Мебель на месте, все цело, на плите шкварчит что-то грибное, Данилов сидит за столом и пьет чай. Но дом почему-то кажется опустевшим. Или не опустевшим — каким-то обескровленным, что ли. Стерилизованным, вычищенным, как матка после аборта. Я не сразу понимаю, в чем дело.

— Посиди со мной, — говорит Данилов чуть слышно.

Он поднимает глаза от чашки. В них та же послеоперационная пустота.

— Хочешь чаю? — спрашивает Данилов, не двигаясь с места. — Я налью тебе. Если хочешь. Но клюквы нет.

Клюквы нет. До меня, наконец, доходит, в чем дело. Голый дощатый пол. Все газеты, тазы и ведра с клюквой исчезли.

— Один клиент, — говорит Данилов, — приехал и купил сразу всю.

Голос у него похоронный.

— Хорошо, — говорю я. — Это же хорошо, разве нет? Очень удачная сделка.

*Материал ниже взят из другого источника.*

theorem witness_CallPushesTheReturnAddress :
    254 ≤ (runAt 254).pc.toNat ∧ ((runAt 253).pc.toNat < 254 ∧ 8 ≤ (8 : Byte).toNat) ∧
    ((runAt 253).pc.toNat < 254 ∧ (7 : Byte).toNat = (7 : Reg).val) := by decide

theorem witness_JmpGoesToTheRegister :
    (runAt 255).pc.toNat = 255 ∧ ((runAt 254).pc.toNat < 255 ∧ 8 ≤ (8 : Byte).toNat) ∧
    ((runAt 254).pc.toNat < 255 ∧ (7 : Byte).toNat = (7 : Reg).val) := by decide

theorem witness_JeqJumpsWhenEqual :
    let taken := fun p => vec p [] RegFile.reset 0x01
    ((taken 255).fl.getLsbD 0 = true ∧ (taken 255).pc.toNat = 255) ∧
    ((runAt 254).fl.getLsbD 0 = false ∧ 254 ≤ (runAt 254).pc.toNat) ∧
    ((taken 254).fl.getLsbD 0 = true ∧ (taken 254).pc.toNat < 255 ∧ 8 ≤ (8 : Byte).toNat) ∧
    ((runAt 253).fl.getLsbD 0 = false ∧ (runAt 253).pc.toNat < 254 ∧ 8 ≤ (8 : Byte).toNat) ∧
    (7 : Byte).toNat = (7 : Reg).val := by decide

theorem witness_JneJumpsWhenNotEqual :
    let equal := fun p => vec p [] RegFile.reset 0x01
    ((runAt 255).fl.getLsbD 0 = false ∧ (runAt 255).pc.toNat = 255) ∧
    ((equal 254).fl.getLsbD 0 = true ∧ 254 ≤ (equal 254).pc.toNat) ∧
    ((runAt 254).fl.getLsbD 0 = false ∧ (runAt 254).pc.toNat < 255 ∧ 8 ≤ (8 : Byte).toNat) ∧
    ((equal 253).fl.getLsbD 0 = true ∧ (equal 253).pc.toNat < 254 ∧ 8 ≤ (8 : Byte).toNat) ∧
    (7 : Byte).toNat = (7 : Reg).val := by decide

/-- Each instruction of the group has a next state that is no fault, at the last address where it completes. -/
theorem witness_RegisterResultFrame :
    (∃ t, exec (.ldi 7 5) (runAt 252) = .next t ∧ t.status = .run) ∧
    (∃ t, exec (.add 7 5) (runAt 252) = .next t ∧ t.status = .run) ∧
    (∃ t, exec (.mul 7 5) (runAt 252) = .next t ∧ t.status = .run) := ⟨⟨_, rfl, rfl⟩, ⟨_, rfl, rfl⟩, ⟨_, rfl, rfl⟩⟩

theorem witness_NoRegisterResultFrame :
    (∃ t, exec .hlt (runAt 255) = .next t ∧ t.status = .halt) ∧
    (∃ t, exec (.prn 7) (runAt 253) = .next t ∧ t.status = .run) ∧
    (∃ t, exec (.cmp 7 0) (runAt 252) = .next t ∧ t.status = .run) ∧
    (∃ t, exec (.jmp 7) (runAt 254) = .next t ∧ t.status = .run) ∧
    (∃ t, exec (.jeq 7) (runAt 253) = .next t ∧ t.status = .run) ∧
    (∃ t, exec (.jne 7) (runAt 254) = .next t ∧ t.status = .run) :=
  ⟨⟨_, rfl, rfl⟩, ⟨_, rfl, rfl⟩, ⟨_, rfl, rfl⟩, ⟨_, rfl, rfl⟩, ⟨_, rfl, rfl⟩, ⟨_, rfl, rfl⟩⟩

theorem witness_StackStoreFrame :
    (∃ t, exec (.push 7) (runAt 253) = .next t ∧ t.status = .run) ∧
    (∃ t, exec (.call 7) (runAt 253) = .next t ∧ t.status = .run) := ⟨⟨_, rfl, rfl⟩, ⟨_, rfl, rfl⟩⟩

theorem witness_StackLoadFrame :
    (∃ t, exec (.pop 7) (runAt 253) = .next t ∧ t.status = .run) ∧
    (∃ t, exec .ret (runAt 255) = .next t ∧ t.status = .run) := ⟨⟨_, rfl, rfl⟩, ⟨_, rfl, rfl⟩⟩

/-- ADD R0, R1 reads R0 and R1 only, so another register file may differ in R2. -/
theorem witness_RegistersReadAndWrittenAsTabled :
    (∃ t, exec (.add 0 1) (runAt 0) = .next t ∧ ¬ t.wentWrong) ∧
    ∀ q, readsReg (runAt 0).fl q (.add 0 1) →
      (RegFile.get ⟨0, 0, 9, 0, 0, 0, 0, 0xF4⟩ q) = (runAt 0).x.get q := by
  refine ⟨⟨_, rfl, ?_⟩, ?_⟩
  · rintro ⟨record, h⟩
    cases h
  · intro q hq
    rcases hq with h | h
    · have e : q = 0 := Fin.ext h.symm
      subst e
      rfl
    · have e : q = 1 := Fin.ext h.symm
      subst e
      rfl

theorem witness_StepRunsTheDecodedInstruction :
    (vec 0xFE [0x54, 0x07]).status = .run ∧
    decode defaultConfig (vec 0xFE [0x54, 0x07]).fetchBytes = .ok (.jmp 7) [] := by decide

theorem witness_OpcodeByteSelectsOrFaults :
    (runAt 0).status = .run ∧
    ((vec 0xFD [0x82, 0x00, 0x05]).mem.read (vec 0xFD [0x82, 0x00, 0x05]).pc.toNat = defaultConfig.opcode .ldi ∧
      (vec 0xFD [0x82, 0x00, 0x05]).pc.toNat + Mnemonic.operandCount .ldi ≤ 255) ∧
    (∀ m : Mnemonic, (runAt 255).mem.read (runAt 255).pc.toNat ≠ defaultConfig.opcode m) :=
  ⟨rfl, by decide, fun m e => no_opcode_0 m e.symm⟩

theorem witness_StepFaultsInPriorityOrder :
    (∀ m : Mnemonic, defaultConfig.opcode m ≠ (runAt 255).mem.read (runAt 255).pc.toNat) ∧
    (let s := vec 0xFF [0x54];
      defaultConfig.opcode .jmp = s.mem.read s.pc.toNat ∧ 256 ≤ need .jmp s) ∧
    (let s := vec 0xFD [0x47, 0x08];
      defaultConfig.opcode .prn = s.mem.read s.pc.toNat ∧ need .prn s < 256 ∧ Mnemonic.format .prn ≠ .z ∧
      8 ≤ (s.mem.read (s.pc.toNat + 1)).toNat) ∧
    (let s := vec 0xFC [0xA0, 0x07, 0x08];
      defaultConfig.opcode .add = s.mem.read s.pc.toNat ∧ need .add s < 256 ∧ Mnemonic.format .add = .rr ∧
      (s.mem.read (s.pc.toNat + 1)).toNat < 8 ∧ 8 ≤ (s.mem.read (s.pc.toNat + 2)).toNat) ∧
    (let s := vec 0xFC [0xA0, 0x07, 0x07];
      defaultConfig.opcode .add = s.mem.read s.pc.toNat ∧ need .add s < 256 ∧
      (s.mem.read (s.pc.toNat + 1)).toNat < 8 ∧ (s.mem.read (s.pc.toNat + 2)).toNat < 8) :=
  ⟨no_opcode_0, by decide, by decide, by decide, by decide⟩

theorem witness_FaultsArePrecise :
    let s := vec 0xFE [0x47, 0x09]
    ∃ t record, stepWith defaultConfig s = .next t ∧ t.status = .fault record := ⟨_, _, rfl, rfl⟩

theorem witness_StepIsDefinedExactlyInRun :
    (runAt 0).status = .run ∧ State.reset.status = .idle ∧ (State.reset.setStatus .halt).status = .halt ∧
    ∃ record, ((runAt 0).faulted .decode).status = .fault record := ⟨rfl, rfl, rfl, _, rfl⟩

theorem witness_StatusTransitionsOfAStep :
    (∃ t, stepWith defaultConfig (vec 0xFF [0x01]) = .next t ∧ t.status = .halt) ∧
    (∃ t, stepWith defaultConfig (vec 0xFF [0x11]) = .next t ∧ t.status = .run) := ⟨⟨_, rfl, rfl⟩, ⟨_, rfl, rfl⟩⟩

theorem witness_OnlyResetLeavesATerminalStatus :
    ((runAt 0).faulted .decode).wentWrong ∧ ((runAt 0).setStatus .halt).completed := ⟨⟨_, rfl⟩, rfl⟩

theorem witness_AluMisuseIsUnreachable :
    ∃ t record, stepWith defaultConfig (runAt 255) = .next t ∧ t.status = .fault record := ⟨_, _, rfl, rfl⟩

/-- JEQ with G set, the flags then replaced by L, which agrees on the Equal bit; CMP; and an instruction of neither kind. -/
theorem witness_FlagsWrittenByCmpAndReadThroughEqual :
    (∃ t, exec (.jeq 0) (vec 0xFD [] RegFile.reset 0x02) = .next t ∧
      (0x04 : Byte).getLsbD 0 = (vec 0xFD [] RegFile.reset 0x02).fl.getLsbD 0) ∧
    (∃ t, exec (.cmp 0 7) (runAt 252) = .next t ∧ ¬ t.wentWrong) ∧
    (∃ t, exec (.add 0 7) (runAt 252) = .next t) ∧ (runAt 252).status = .run := by
  refine ⟨⟨_, rfl, by decide⟩, ⟨_, rfl, ?_⟩, ⟨_, rfl⟩, rfl⟩
  rintro ⟨record, h⟩
  cases h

— Удачная сделка… — отвечает Данилов, как эхо. — Чай будешь?

Мне не хочется чай, мне не хочется говорить с ним о клюкве, мне хочется подняться наверх, в свою комнату, и подумать про Подбельского и его самолет. Представить, как самолет падает в море. Или даже не представлять, а просто заснуть. Сразу, без мыслей. Мне не хочется сидеть здесь, за столом, с этим стариком, продавшим всю свою клюкву, обескураженным чем-то, до чего мне нет дела… Но в глазах старика такая космическая, такая вакуумная пустота, что я все же сажусь рядом с ним.

— Этот клиент, — говорит старик, — он был странный. Он купил все ягоды. И еще заказал экскурсию. На Сейдозеро, к священному Сейду. Он заплатил мне вперед. В десять раз больше, чем я обычно беру за экскурсию.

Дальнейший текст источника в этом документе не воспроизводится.